杜寒玉心中一凜,不由停下了腳步。此人確實言之有理,可若隱瞞此事,主公沒有提防,萬一壞了大事……
只聽鏘啷一聲,卻是李虎頭抽出鋼刀橫在脖子上,“大小姐!一人做事一人當!你提了我的頭去,就說我是鐵猴子的細作,斷不至於連累了大夥兒!”
沒人出言阻止,只是平靜地看著他,彷彿料到他會這麼做一般。
黑狼點了點頭,嘆息道:“好漢子!待破了清風寨,為大當家的報了仇,老哥哥便來陪你,決不食言!你……放心去吧!”
電光火石之間,杜寒玉腦海中瞬間閃過劉楓的話語:記住!天大的事我都有得商量,但是絕不要騙我!
情急之下,她猛然喊道:“不要!你若自盡我們都死定了!”
眾人聞言不禁動容,李虎頭也不敢再動,只是愣愣地看著她。
杜寒玉也不知道為何會蹦出這麼句話來,可女人天生的直覺告訴她,絕不能再欺騙劉楓,哪怕李虎頭自盡,但這本身也是一種欺騙。
“我意已決!一切聽從主公發落!狼叔,虎頭,我們走!去帥府!”
“杜小姐,主公已經歇息了,有事兒請明日再來吧!”今日值夜的正是龍牙營新晉將領王五倉。
“王副營主,十萬火急,請務必通報大帥!”杜寒玉急得滿頭大汗,一邊苦苦哀求,一邊連連作揖。
二樓的書房窗開著,沒有點燈,竹簾掀起一角,一雙炯炯有神的眸子將這一切都看在了眼裡。
“主公,可是杜寒玉來了?”武破虜坐在屋子的角落裡,靜靜地看著窗前的男人,語氣淡淡的。
劉楓放下竹簾,長長地吁了一口氣,“幸好,她沒讓我失望,否則我真不知道該如何面對勝飛了。”
他雙掌一拍,進來一名親兵,“通知吳越戈撤兵,再傳話給樓下,就說‘此事我已盡知,念爾等坦誠,特赦李虎頭洩密之罪!’讓他們回去吧。

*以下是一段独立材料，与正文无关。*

-- ==== Sys2Proof/Tests/Slice0.lean ====
section
/-! SUPPORT. The model's own tests: ill-formed commands, values that the manual works out, and, for every statement with
hypotheses, a state that meets them. Each is one small theorem. -/

set_option maxRecDepth 4000

namespace Sys2Proof.Machine

/-! ## Well-formedness -/

theorem test_wf_length_zero : Instr.wellFormed (.arrival 0 ⟨0, 0, .read 0⟩) = false := by decide
theorem test_wf_length_nine : Instr.wellFormed (.arrival 0 ⟨0, 0, .read 9⟩) = false := by decide
theorem test_wf_write_without_beats : Instr.wellFormed (.arrival 0 ⟨0, 0, .write []⟩) = false := by decide
theorem test_wf_length_eight : Instr.wellFormed (.arrival 0 ⟨0, 0, .read 8⟩) = true := by decide
theorem test_wf_no_lanes : Instr.wellFormed (.narrowWrite 0 0 0) = false := by decide
theorem test_wf_four_lanes : Instr.wellFormed (.narrowWrite 0 15 0) = false := by decide
theorem test_wf_three_lanes : Instr.wellFormed (.narrowWrite 0 14 0) = true := by decide
theorem test_wf_bad_command_names_resume : Instr.wellFormed (.badCommand 0 4) = false := by decide
theorem test_wf_bad_command_five : Instr.wellFormed (.badCommand 0 5) = true := by decide

/-! ## The states the tests use -/

/-- A2 of the worked example of chapter 1: 16 MiB at 0x4000_0000, Walked, 4 KiB pages, masters M1 and M3, Open. -/
def exampleWalked : Aperture :=
  { Aperture.reset with
    base := 0x40000000, sizeCode := 4, tableAddress := 0x12345670, masterMask := 10, state := .opened }

/-- A5 of the worked example of chapter 1: 2 MiB at 0x8000_0000, Linear, ReadOnly, here with masters M1 and M3, Open. -/
def exampleLinear : Aperture :=
  { Aperture.reset with
    base := 0x80000000, sizeCode := 1, mode := .linear, tableAddress := 0x00120000, linearAccess := .readOnly,
    masterMask := 10, state := .opened }

/-- The part after reset with A2 and A5 Open and the global Enable on. -/
def demo : State := { (State.reset.setAperture 2 exampleWalked).setAperture 5 exampleLinear with globalEnable := true }

/-- `demo` with A5 ReadWrite and posting. -/
def demoPosting : State := demo.setAperture 5 { exampleLinear with linearAccess := .readWrite, posting := true }

/-- M1's read of the worked example. -/
def exampleRead : Request := ⟨0, 0x40A35C48, .read 2⟩

/-- M1's read of A5's last line. -/
def linearRead : Request := ⟨1, 0x801FFFC0, .read 8⟩

/-- M1's write of A5's last line. -/
def linearWrite : Request := ⟨1, 0x801FFFC0, .write [⟨7, 255⟩]⟩

/-- A slot of M1's read of (A2, 2613), Waiting on context 0. -/
def exampleSlot : ParkSlot := ⟨0, 1, 0, .read, 2, 2613, 0x40A35C48, 2, 0, .waiting 0, 3, 0⟩

/-- M1's parked write of (A2, 2613), Waiting on context 0, in slot 1. -/
def exampleWriteSlot : ParkSlot := ⟨1, 1, 2, .write, 2, 2613, 0x40A35C80, 1, 1, .waiting 0, 3, 3⟩

/-- The write-order entry of `exampleWriteSlot`. -/
def exampleHole : WriteEntry := ⟨2, 1, 0x40A35C80, [⟨9, 255⟩], 2, .untranslated, false, false⟩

”
親兵應聲而去。須臾傳來杜寒玉等人遙拜叩謝之聲。
武破虜忽然嘎嘎地笑了起來,如夜梟啼月般刺耳,“若是讓他們知道,這張紙條其實是主公你安排的,不知會作何感想?”
劉楓不答反笑,“破虜過謙了,這個先騙己再騙敵的雙面局,你居功至偉,我只是順勢而為罷了。”
“順勢而為?”武破虜笑得愈發陰險,“主公這招可謂高絕!不但試出杜寒玉的忠心,更是斷了她的後路,今後就算她當真下令犯上作亂,只怕她的部曲也會以為又中了奸計而置之不理,甚至舉報出首呢。佩服!佩服!”
劉楓不搭理他,轉過身來,輕輕靠在牆上,彷彿是鬆了一口氣般,顯得既輕鬆又疲憊,“杜寒玉通過了我最後的考驗,也贏得了我的信任,從今往後,我會將她當作自己人………那麼…你呢?”
武破虜整個人都隱在角落的陰影中,看不清臉色如何,只聽得聲音沉了下來:“主公,你可是……有些怕我?”
“不錯!”劉楓絲毫沒有掩飾,“連我娶媳婦兒都躲不過你的算計,若我一念之差,子馨豈不被你活活逼死?你說我能不怕麼?”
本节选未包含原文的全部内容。